In 2009, when I interviewed Ginsburg for this magazine, she said her biggest concern about abortion was the lack of access for poor women (because in 1980 the court ruled that Congress could ban the use of Medicaid for medically necessary abortions). I asked if repositioning Roe on the basis of women’s equality was on the feminist wish list. “Oh yes,” she said. Timing was everything again. Ginsburg’s death, during Donald Trump’s presidency, made that goal far out of reach.
In the current Supreme Court case over abortion, lawyers for Jackson Women’s Health Organization, the clinic that is challenging a disability lawsuit in Mississippi, adhered to the court’s precedents and failed to argue that the right to abortion is protected by the equal protection clause. This time, a friend of the court carried out a letter from Reva Siegel and two other law professors, Melissa Murray and Serena Mayeri, on the equality argument. They had more to work with than Stearns did in 1971—particularly two Supreme Court rulings, issued since then, showing how the Constitution’s promise of equal protection protects against gender-based discrimination.
In one case, a 1996 case, United States v. Virginia, Ginsburg wrote to the majority opinion, abolishing the male-only admission policy to a military institution on the basis of equal protection. With the same legal rationale, Nevada Department of Human Resources v. Hibbs, Chief Justice William H. Rehnquist, a staunch Conservative, wrote before the majority in a 2003 case that the state could not differentiate between maternity and paternity leave policies on the assumption that ‘taking care of relatives is women’s work’. Siegel, Murray and Mayeri argued in their amicus briefing that those cases, taken together, demonstrate that laws regulating pregnancy “violate the equal protection clause when they are rooted in stereotypes about sexual roles that harm or subjugate.”

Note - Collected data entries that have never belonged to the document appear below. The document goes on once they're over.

/-- Settles O44, by the order of the three tests. -/
theorem pkhdrRefusalsInOrder : Obligations.PkhdrRefusalsInOrder := by
  refine fun s herr => ⟨fun hmode => ?_, fun hmode hcount => ?_, fun hmode hcount hroom => ?_⟩
  · exact (exec_pkhdr_of_unpacked (Mode.indicator_of_unpacked hmode)).trans (failCommand_of_no_err herr ..)
  · rw [exec_pkhdr_of_packed (Mode.indicator_of_packed hmode), if_pos hcount]
    exact failCommand_of_no_err herr ..
  · rw [exec_pkhdr_of_packed (Mode.indicator_of_packed hmode), if_neg (Nat.not_le.mpr hcount), if_pos hroom]
    exact failCommand_of_no_err herr ..

-- The groups of the payloads (R142, R143)

theorem drop_eq_getD_cons {s : List Byte} {i : Nat} (h : i < s.length) : s.drop i = s.getD i 0 :: s.drop (i + 1) := by
  rw [List.drop_eq_getElem_cons h, List.getD_eq_getElem _ _ h]

theorem getD_mem {s : List Byte} {i : Nat} (h : i < s.length) : s.getD i 0 ∈ s := by
  rw [List.getD_eq_getElem _ _ h]
  exact List.getElem_mem h

/-- Whole groups skipped in the payload are whole groups skipped in the string. -/
theorem drop_packNumeric {s : List Byte} {j : Nat} (h : 3 * j ≤ s.length) :
    (packNumeric s).drop (10 * j) = packNumeric (s.drop (3 * j)) := by
  induction s using packNumeric.induct generalizing j with
  | case1 a b c rest ih =>
    cases j with
    | zero => rfl
    | succ j =>
      rw [packNumeric, Nat.mul_succ, Nat.add_comm, ← List.drop_drop, List.drop_left' (length_bitsOf ..),
        ih (by simp only [List.length_cons] at h; omega)]
      rfl
  | case2 | case3 | case4 =>
    obtain rfl : j = 0 := by simp only [List.length_cons, List.length_nil] at h; omega
    rfl

theorem drop_packAlnum {s : List Byte} {j : Nat} (h : 2 * j ≤ s.length) :
    (packAlnum s).drop (11 * j) = packAlnum (s.drop (2 * j)) := by
  induction s using packAlnum.induct generalizing j with
  | case1 a b rest ih =>
    cases j with
    | zero => rfl
    | succ j =>
      rw [packAlnum, Nat.mul_succ, Nat.add_comm, ← List.drop_drop, List.drop_left' (length_bitsOf ..),
        ih (by simp only [List.length_cons] at h; omega)]
      rfl
  | case2 | case3 =>
    obtain rfl : j = 0 := by simp only [List.length_cons, List.length_nil] at h; omega
    rfl

theorem digit_lt {c : Byte} (h : c ∈ digits) : digit c < 10 := by
  rw [digit_eq_idxOf c h]
  exact List.idxOf_lt_length_of_mem h

theorem aln_lt {c : Byte} (h : c ∈ alphabet) : aln c < 45 := by
  rw [aln_eq_idxOf c h]
  exact List.idxOf_lt_length_of_mem h

section numeric
variable {s : List Byte} (hs : ∀ c ∈ s, c ∈ digits)
include hs

/-- A character of a string of digits, as the model and as R140 number it. -/
theorem digit_getD {i : Nat} (h : i < s.length) :
    digit (s.getD i 0) = digits.idxOf (s.getD i 0) ∧ digit (s.getD i 0) < 10 :=
  have hmem := hs _ (getD_mem h)
  ⟨digit_eq_idxOf _ hmem, digit_lt hmem⟩

theorem bitsNumber_packNumeric_group {j : Nat} (h : 3 * j + 2 < s.length) :
    bitsNumber (packNumeric s) (10 * j) 10 = 100 * digits.idxOf (s.getD (3 * j) 0) +
      10 * digits.idxOf (s.getD (3 * j + 1) 0) + digits.idxOf (s.getD (3 * j + 2) 0) := by
  obtain ⟨ha, ha10⟩ := digit_getD hs (i := 3 * j) (by omega)
  obtain ⟨hb, hb10⟩ := digit_getD hs (i := 3 * j + 1) (by omega)
  obtain ⟨hc, hc10⟩ := digit_getD hs h
  rw [bitsNumber_drop, drop_packNumeric (by omega), drop_eq_getD_cons (by omega), drop_eq_getD_cons (by omega),
    drop_eq_getD_cons h, packNumeric, bitsNumber_bitsOf_append (by omega), ha, hb, hc]

theorem bitsNumber_packNumeric_two {j : Nat} (h : s.length = 3 * j + 2) :
    bitsNumber (packNumeric s) (10 * j) 7 =
      10 * digits.idxOf (s.getD (3 * j) 0) + digits.idxOf (s.getD (3 * j + 1) 0) := by
  obtain ⟨ha, ha10⟩ := digit_getD hs (i := 3 * j) (by omega)
  obtain ⟨hb, hb10⟩ := digit_getD hs (i := 3 * j + 1) (by omega)
  rw [bitsNumber_drop, drop_packNumeric (by omega), drop_eq_getD_cons (by omega), drop_eq_getD_cons (by omega),
    List.drop_of_length_le h.le, packNumeric, bitsNumber_bitsOf (by omega), ha, hb]

theorem bitsNumber_packNumeric_one {j : Nat} (h : s.length = 3 * j + 1) :
    bitsNumber (packNumeric s) (10 * j) 4 = digits.idxOf (s.getD (3 * j) 0) := by
  obtain ⟨ha, ha10⟩ := digit_getD hs (i := 3 * j) (by omega)
  rw [bitsNumber_drop, drop_packNumeric (by omega), drop_eq_getD_cons (by omega), List.drop_of_length_le h.le,
    packNumeric, bitsNumber_bitsOf (by omega), ha]

end numeric

section alphanumeric
variable {s : List Byte} (hs : ∀ c ∈ s, c ∈ alphabet)
include hs

/-- A character of a string of the alphabet, as the model and as R140 number it. -/
theorem aln_getD {i : Nat} (h : i < s.length) :
    aln (s.getD i 0) = alphabet.idxOf (s.getD i 0) ∧ aln (s.getD i 0) < 45 :=
  have hmem := hs _ (getD_mem h)
  ⟨aln_eq_idxOf _ hmem, aln_lt hmem⟩

theorem bitsNumber_packAlnum_pair {j : Nat} (h : 2 * j + 1 < s.length) :
    bitsNumber (packAlnum s) (11 * j) 11 =
      45 * alphabet.idxOf (s.getD (2 * j) 0) + alphabet.idxOf (s.getD (2 * j + 1) 0) := by
  obtain ⟨ha, ha45⟩ := aln_getD hs (i := 2 * j) (by omega)
  obtain ⟨hb, hb45⟩ := aln_getD hs h
  rw [bitsNumber_drop, drop_packAlnum (by omega), drop_eq_getD_cons (by omega), drop_eq_getD_cons h, packAlnum,
    bitsNumber_bitsOf_append (by omega), ha, hb]

theorem bitsNumber_packAlnum_one {j : Nat} (h : s.length = 2 * j + 1) :
    bitsNumber (packAlnum s) (11 * j) 6 = alphabet.idxOf (s.getD (2 * j) 0) := by
  obtain ⟨ha, ha45⟩ := aln_getD hs (i := 2 * j) (by omega)
  rw [bitsNumber_drop, drop_packAlnum (by omega), drop_eq_getD_cons (by omega), List.drop_of_length_le h.le, packAlnum,
    bitsNumber_bitsOf (by omega), ha]

end alphanumeric

-- PKNUM and PKALN (R152, R153)

theorem exec_pknum_of_not_digits {s : State} (h : ¬ ∀ c ∈ s.str, c ∈ digits) :
    exec .pknum s = failCommand .char .pknum s :=
  if_pos (by rwa [all_isDigit_iff])

theorem exec_pknum_of_digits {s : State} (h : ∀ c ∈ s.str, c ∈ digits) :
    exec .pknum s =
      if 32768 < s.bits.length + numericLength s.str.length then failCommand .len .pknum s
      else .next { s with bits := s.bits ++ packNumeric s.str } :=
  if_neg (by rwa [all_isDigit_iff, not_not])

theorem exec_pkaln_of_not_alphabet {s : State} (h : ¬ ∀ c ∈ s.str, c ∈ alphabet) :
    exec .pkaln s = failCommand .char .pkaln s :=
  if_pos (by rwa [all_isAln_iff])

theorem exec_pkaln_of_alphabet {s : State} (h : ∀ c ∈ s.str, c ∈ alphabet) :
    exec .pkaln s =
      if 32768 < s.bits.length + alnumLength s.str.length then failCommand .len .pkaln s
      else .next { s with bits := s.bits ++ packAlnum s.str } :=
  if_neg (by rwa [all_isAln_iff, not_not])

/-- Settles O45, by the forms of a group. -/
theorem pknumAppendsDecimalGroups : Obligations.PknumAppendsDecimalGroups := by
  intro s hs hroom
  refine ⟨packNumeric s.str, ?_, length_packNumeric _, fun j hj => ?_, fun h => ?_, fun h => ?_⟩
  · rw [exec_pknum_of_digits hs, if_neg (Nat.not_lt.mpr hroom)]
  · exact bitsNumber_packNumeric_group hs (by omega)
  · rw [bitsNumber_packNumeric_two hs (by omega), show s.str.length - 2 = 3 * (s.str.length / 3) by omega,
      show s.str.length - 1 = 3 * (s.str.length / 3) + 1 by omega]
  · rw [bitsNumber_packNumeric_one hs (by omega), show s.str.length - 1 = 3 * (s.str.length / 3) by omega]

/-- Settles O46, by the forms of a group. -/
theorem pkalnAppendsPairs : Obligations.PkalnAppendsPairs := by
  intro s hs hroom
  refine ⟨packAlnum s.str, ?_, length_packAlnum _, fun j hj => ?_, fun h => ?_⟩
  · rw [exec_pkaln_of_alphabet hs, if_neg (Nat.not_lt.mpr hroom)]
  · exact bitsNumber_packAlnum_pair hs (by omega)
  · rw [bitsNumber_packAlnum_one hs (by omega), show s.str.length - 1 = 2 * (s.str.length / 2) by omega]

/-- Settles O47, by the order of the two tests. -/
theorem payloadPackersRefuse : Obligations.PayloadPackersRefuse := by
  refine fun s herr => ⟨fun hs => ?_, fun hs hroom => ?_, fun hs => ?_, fun hs hroom => ?_⟩
  · exact (exec_pknum_of_not_digits hs).trans (failCommand_of_no_err herr ..)
  · rw [exec_pknum_of_digits hs, if_pos hroom]
    exact failCommand_of_no_err herr ..
  · exact (exec_pkaln_of_not_alphabet hs).trans (failCommand_of_no_err herr ..)
  · rw [exec_pkaln_of_alphabet hs, if_pos hroom]
    exact failCommand_of_no_err herr ..

-- The terminator (R145, R154)

theorem exec_pktrm (s : State) : exec .pktrm s =
    if 8 * s.dcw.toNat < s.bits.length then failCommand .cap .pktrm s
    else .next { s with bits := terminate s.bits s.dcw.toNat } := rfl

/-- Settles O48. -/
theorem pktrmAppendsBoundedZeros : Obligations.PktrmAppendsBoundedZeros := by
  refine fun s => ⟨fun hfit => ⟨{ s with bits := terminate s.bits s.dcw.toNat }, ?_, ?_, ?_, ?_⟩, fun hfull herr => ?_⟩
  · rw [exec_pktrm, if_neg (Nat.not_lt.mpr hfit)]
  · simp [terminate, zeroBits]
  · simp only [terminate, List.length_append, length_zeroBits, Config.termMax]
    omega
  · simp only [terminate, List.length_append, length_zeroBits, Config.termMax]
    omega
  · rw [exec_pktrm, if_pos hfull]
    exact failCommand_of_no_err herr ..

-- Padding (R146, R155)

theorem exec_pkpad (s : State) : exec .pkpad s =
    if 8 * s.dcw.toNat < s.bits.length then failCommand .cap .pkpad s
    else .next { s with bits := padTo s.bits s.dcw.toNat } := rfl

theorem length_alignToByte_eq (b : BitSeq) : (alignToByte b).length = 8 * ((b.length + 7) / 8) := by
  simp only [alignToByte, List.length_append, length_zeroBits]
  omega

theorem drop_padBytes (k n j : Nat) : (padBytes k n).drop (8 * j) = padBytes (k + j) (n - j) := by
  induction j generalizing k n with
  | zero => rfl
  | succ j ih =>
    cases n with
    | zero => simp [padBytes]
    | succ n =>
      rw [padBytes, Nat.mul_succ, Nat.add_comm (8 * j), ← List.drop_drop, List.drop_left' (length_bitsOf ..), ih,
        Nat.succ_sub_succ, Nat.add_right_comm, Nat.add_assoc]

/-- The pad bytes are 236 and 17 in turn (R146). -/
theorem bitsNumber_padBytes {n j : Nat} (h : j < n) :
    bitsNumber (padBytes 0 n) (8 * j) 8 = if j % 2 = 0 then 236 else 17 := by
  obtain ⟨m, hm⟩ := Nat.exists_eq_add_of_lt h
  rw [bitsNumber_drop, drop_padBytes, show n - j = m + 1 by omega, padBytes, Nat.zero_add,
    bitsNumber_bitsOf_append (BitVec.isLt _), apply_ite BitVec.toNat]
  rfl

theorem prefix_terminate (b : BitSeq) (d : Nat) : b <+: terminate b d := List.prefix_append ..

theorem prefix_padTo (b : BitSeq) (d : Nat) : b <+: padTo b d :=
  (List.prefix_append ..).trans (List.prefix_append ..)

/-- The bits up to the byte boundary are 0 (R146). -/
theorem padTo_getD_of_lt_boundary {b : BitSeq} {n : Nat} (d : Nat) (hb : b.length ≤ n) (h : n < 8 * ((b.length + 7) / 8)) :
    (padTo b d).getD n true = false := by
  rw [← length_alignToByte_eq] at h
  rw [padTo, List.getD_append _ _ _ _ h, alignToByte, List.getD_append_right _ _ _ _ hb, zeroBits, List.getD_replicate]
  simp only [alignToByte, List.length_append, length_zeroBits] at h
  omega

/-- The codewords behind the byte boundary are the pad bytes (R146). -/
theorem codewordSum_padTo {b : BitSeq} {d k : Nat} (h : (b.length + 7) / 8 + k < d) :
    codewordSum (padTo b d) ((b.length + 7) / 8 + k) = if k % 2 = 0 then 236 else 17 := by
  rw [codewordSum_eq_slice _ _ (by rw [length_padTo _ _ (by omega)]; omega), Nat.mul_add, ← length_alignToByte_eq, padTo,
    bitsNumber_append_right, bitsNumber_padBytes (by rw [length_alignToByte_eq]; omega)]

/-- Settles O49, by the three parts of the padded stream. -/
theorem pkpadFillsToCapacity : Obligations.PkpadFillsToCapacity := by
  refine fun s => ⟨fun hfit => ⟨padTo s.bits s.dcw.toNat, ?_, length_padTo _ _ hfit, ?_, ?_, ?_⟩, fun hfull herr => ?_⟩
  · rw [exec_pkpad, if_neg (Nat.not_lt.mpr hfit)]
  · exact (List.prefix_iff_eq_take.mp (prefix_padTo ..)).symm
  · exact fun n => padTo_getD_of_lt_boundary _
  · exact fun k => codewordSum_padTo
  · rw [exec_pkpad, if_pos hfull]
    exact failCommand_of_no_err herr ..

-- PACK (R156)

theorem exec_pack_of_unpacked {s : State} (h : (classify s.str).indicator = none) :
    exec .pack s = failCommand .mode .pack s := by
  rw [exec, execPack, h]

theorem exec_pack_of_packed {s : State} {ind : BitVec 4} (h : (classify s.str).indicator = some ind) :
    exec .pack s =
      if 2 ^ s.ccb.toNat ≤ s.str.length then failCommand .cnt .pack s
      else if 8 * s.dcw.toNat < (header ind s.ccb.toNat s.str.length ++ payload (classify s.str) s.str).length then
        failCommand .cap .pack s
      else .next { s with
        mode := classify s.str
        bits := padTo (terminate (header ind s.ccb.toNat s.str.length ++ payload (classify s.str) s.str) s.dcw.toNat)
          s.dcw.toNat } := by
  rw [exec, execPack, h]
  rfl

theorem exec_pack_of_fits {s : State} {ind : BitVec 4} (h : (classify s.str).indicator = some ind)
    (hcount : s.str.length < 2 ^ s.ccb.toNat)
    (hfit : (header ind s.ccb.toNat s.str.length ++ payload (classify s.str) s.str).length ≤ 8 * s.dcw.toNat) :
    exec .pack s = .next { s with
      mode := classify s.str
      bits := padTo (terminate (header ind s.ccb.toNat s.str.length ++ payload (classify s.str) s.str) s.dcw.toNat)
        s.dcw.toNat } := by
  rw [exec_pack_of_packed h, if_neg (Nat.not_le.mpr hcount), if_neg (Nat.not_lt.mpr hfit)]

/-- What a stream that opens with a header and a payload holds, field by field (R144). -/
theorem fields_of_prefix {ind : BitVec 4} {c n : Nat} {p b : BitSeq} (h : header ind c n ++ p <+: b) (hn : n < 2 ^ c) :
    bitsNumber b 0 4 = ind.toNat ∧ bitsNumber b 4 c = n ∧ (b.drop (4 + c)).take p.length = p := by
  obtain ⟨rest, rfl⟩ := h
  rw [List.append_assoc]
  refine ⟨bitsNumber_header_indicator .., bitsNumber_header_count _ hn _, ?_⟩
  rw [List.drop_left' (length_header ..), List.take_left]

/-- Settles O50: the terminator and the padding stand behind the header and the payload. -/
theorem packWritesTheWholeStream : Obligations.PackWritesTheWholeStream := by
  intro s hs hcount hfit
  rw [← length_header _ s.ccb.toNat s.str.length, ← List.length_append] at hfit
  exact ⟨_, exec_pack_of_fits (Mode.indicator_of_packed (classify_packed hs)) hcount hfit,
    length_padTo _ _ (length_terminate _ _ hfit).2,
    fields_of_prefix ((prefix_terminate ..).trans (prefix_padTo ..)) hcount⟩

/-- Settles O51, by the order of the three tests. -/
theorem packRefusalsInOrder : Obligations.PackRefusalsInOrder := by
  refine fun s herr => ⟨fun hs => ?_, fun hs hcount => ?_, fun hs hcount hfull => ?_⟩
  · have hbyte := (classify_eq_byte_iff s.str).mpr hs
    exact (exec_pack_of_unpacked (Mode.indicator_of_unpacked (.inl hbyte))).trans (failCommand_of_no_err herr ..)
  · rw [exec_pack_of_packed (Mode.indicator_of_packed (classify_packed hs)), if_pos hcount]
    exact failCommand_of_no_err herr ..
  · rw [exec_pack_of_packed (Mode.indicator_of_packed (classify_packed hs)), if_neg (Nat.not_le.mpr hcount),
      if_pos (by rwa [List.length_append, length_header])]
    exact failCommand_of_no_err herr ..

Judge Samuel A. Alito Jr. rejected the equality argument for abortion rights in the leaked draft majority opinion published this month by Politico that would topple Roe. “The regulation of a medical procedure that only one sex can undergo,” he wrote, is constitutional unless it is a “mere pretext designed to influence hateful discrimination.”
Alito landed on this phrase by citing a 1974 ruling, Geduldig v. Aiello, which was a low point for feminists on the Supreme Court. In that case, six judges ruled that California could bar women with pregnancy complications from receiving benefits from a state disability fund that covered other conditions. The state did not discriminate against women — it only distinguished between “pregnant women and non-pregnant individuals,” the court said. Congress took up the inequality by passing the Pregnancy Discrimination Act in 1978, and before Alito’s opinion, the Supreme Court hadn’t relied on Geduldig’s decision for 30 years.
When I called Stearns to ask for Alito’s opinion, she hadn’t yet brought herself to read it. But she had already gone with friends to protest Roe’s impending end. “We were the old ladies in tennis shoes,” she said.
Stearns thought of the decades of resistance to Roe. Could something have prevented it? “We made the argument,” she said. “For some people, it’s been lost.” The feminists of the 1970s sought to give future generations freedom and equality, as they saw it. Now that that era may soon end, Alito’s design advice suggests. Another generation will have their own stories to tell, both in court and out of it.
Emily Bazelon is a staff writer for DailyExpertNews Magazine and the Truman Capote fellow for creative writing and law at Yale Law School.